A paixão pela ciência dos materiais leva Elvira Fortunato a querer estar sempre a fazer ‘coisas’. Uma delas, o transístor de papel, a sua grande invenção, valeu-lhe, primeiro a Medalha Blaise Pascal, em novembro último, e mais recentemente, o Prémio Czochralski 2017, ambos atribuídos pela primeira vez a um investigador português.
Este último reconhecimento chegou dia 23 de janeiro de 2017, atribuído pela Academia Polaca de Ciências e pela Sociedade Europeia de Investigação de Materiais, como reconhecimento do trabalho de investigação da cientista e docente na área da Ciência dos Materiais Avançados, como noticia a Lux.
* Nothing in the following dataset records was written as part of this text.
-- ==== Sys2Proof/Machine/Units.lean ====
section
/-!
DEFINITION. Unit control (R338–R342): STOP, COMMIT and START of every unit class, and the ends of STOPPING and STARTING.
-/
namespace Sys2Proof.Machine

/-- The last operation as GLB_UC_STAT shows it; a refusal raises event 0x0E03 (R342). -/
def Dev.ucShow (d : Dev) (cls idx result reason : Nat) : Dev :=
  let d := ((d.set .GLB_UC_STAT_result 0 result).set .GLB_UC_STAT_reason 0 reason).set .GLB_UC_STAT_class 0 cls
  (d.set .GLB_UC_STAT_index 0 idx).raiseIf (result != 0) 0x0E03 (cls * 4096 + idx)

/-- The last operation on unit u. -/
def Dev.ucEnd (d : Dev) (u : UnitId) (result reason : Nat) : Dev := d.ucShow (uclassCode u.cls) u.idx result reason

/-- Whether a unit exists (R339): a BOND while a group is led there, for a COMMIT also one that the shadow values lead. -/
def Dev.unitExists (d : Dev) (u : UnitId) (commit : Bool) : Bool :=
  decide (u.idx < uclassCount u.cls) && (u.cls != .bond || d.leads u.idx || (commit && d.shLeads u.idx))

/-- Whether a CHANNEL operation addresses an active bond member (R33). -/
def Dev.memberOp (d : Dev) (u : UnitId) : Bool := u.cls == .channel && isBonded (d.mode u.idx)

/-- The state of a unit, and for a line unit the worst of the units of its channels: a group is formed of STOPPED units. -/
def Dev.unitStopped (d : Dev) (u : UnitId) : Bool :=
  d.stopped u.cls u.idx && (d.lineSet u).all (fun n => d.lineUst n == 2)

/-- An operation by software on a learned entry pins it (R144). -/
def Dev.pin (d : Dev) (u : UnitId) : Dev := if u.cls == .trib then d.set .ODU_STAT_learned u.idx 0 else d

/-- Whether an operation of the device's own on the unit is in progress: one by software is refused with busy (R340, R144). -/
def Dev.devBusy (d : Dev) (u : UnitId) : Bool := u.cls == .trib && d.freeing u.idx

/-- An operation of software as the unit-control engine takes it (R342): the one that GLB_UC_CMD has put to it, or one put to
it now; another is discarded while the engine is busy. The engine is free when the operation is done. -/
def State.software (s : State) (op : Nat) (u : UnitId) (f : State → State) : State :=
  if s.dev.ucBusy && s.dev.host.ucOp != some (op, u) then s.onDev (·.set .GLB_UC_STAT_uc_overrun 0 1)
  else
    let s := if s.dev.devBusy u then s.onDev (·.ucEnd u 2 0) else f s
    s.onDev (fun d => ({ d with host := { d.host with ucOp := none } } : Dev).set .GLB_UC_STAT_uc_busy 0 0)

/-! ### STOP (R340, R341) -/

/-- A line unit leaves RUN: its defects clear, the aligner goes to OFF, its tributaries reacquire (R48, R60, R82, R136). -/
def Dev.lineStop (d : Dev) (l : Nat) : Dev :=
  let d := d.setChan l { d.chan l with domReady := false }
  let d := if isFramed (d.mode l) then (d.srcStopped l).alnOff l else d
  ((d.srvTribs l).foldl Dev.reacquire d).refreshGroups l

/-- A group leaves RUN: selection and APS are frozen; a 1+1 group reports no bridge (R218, R220). -/
def Dev.groupStop (d : Dev) (g : Nat) : Dev :=
  (if d.onePlusOne g then d.set .PRT_GRP_STAT_br_sig g 0 else d).hitlessEval

/-- No page write of the recorder is in flight (R341). -/
def Dev.pagesDone (d : Dev) : Bool := d.recr.nvme.all (fun c => match c.what with | .page _ => false | _ => true)

/-- Whether the stopping effect that the device itself holds is in place. -/
def Dev.stopDone (d : Dev) (u : UnitId) : Bool :=
  match u.cls with
  | .cslot => d.capStopped u.idx
  | .recorder => d.pagesDone
  | _ => true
Em novembro do ano passado, em Bruxelas, recebeu a distinção da Academia Europeia das Ciências, também atribuída pelos contributos de Elvira para a ciência e a tecnologia e para a promoção da excelência na investigação e educação na sua área.
Na LuxWOMAN de janeiro, Elvira Fortunato foi a nossa ‘Mulher em quem acreditamos’. Se não teve oportunidade de ler a entrevista com a cientista galardoada, não se fique por estas linhas e siga para as seguintes.
Natural de Almada, onde estudou, ainda vive e trabalha, a investigadora e professora catedrática da Faculdade de Ciências e Tecnologia da Universidade Nova de Lisboa, hoje com 52 anos, foi a primeira cientista portuguesa a ser distinguida com o 1º prémio do European Research Council (ERC), bolsa atribuída em 2008, ao projeto intitulado INVISIBLE, que propunha a fabricação de transístores e circuitos integrados transparentes, usando óxidos semicondutores, uma ideia arrojada e inovadora a nível mundial. A bolsa, no valor de 2,25 milhões de euros, foi a mais avultada quantia alguma vez atribuída a um investigador português e foi investida no laboratório que dirige, desde 1998, o Centro de Investigação de Materiais – CENIMAT.
A ficção científica é muito importante para nós, os cientistas (…). Por exemplo, na área do papel há muito trabalho relacionado com o Harry Potter.
Nesta altura, a cientista não podia prever a loucura que se iria passar à sua volta e à volta da sua equipa, não estando à espera de tão grande efeito: “não estava à espera que fosse uma bomba, em termos internacionais. Todos os meios de comunicação social, internacionais, queriam falar comigo, desde a EuroNews à edição online do Financial Times.”
Nessa altura, a professora universitária, foi bombardeada por e-mails, telefonemas, solicitações, convites e a partir daí, nunca mais parou e passou a ser convidada para as melhores conferências da área científica mundial. De repente, torna-se numa estrela internacional da tecnologia.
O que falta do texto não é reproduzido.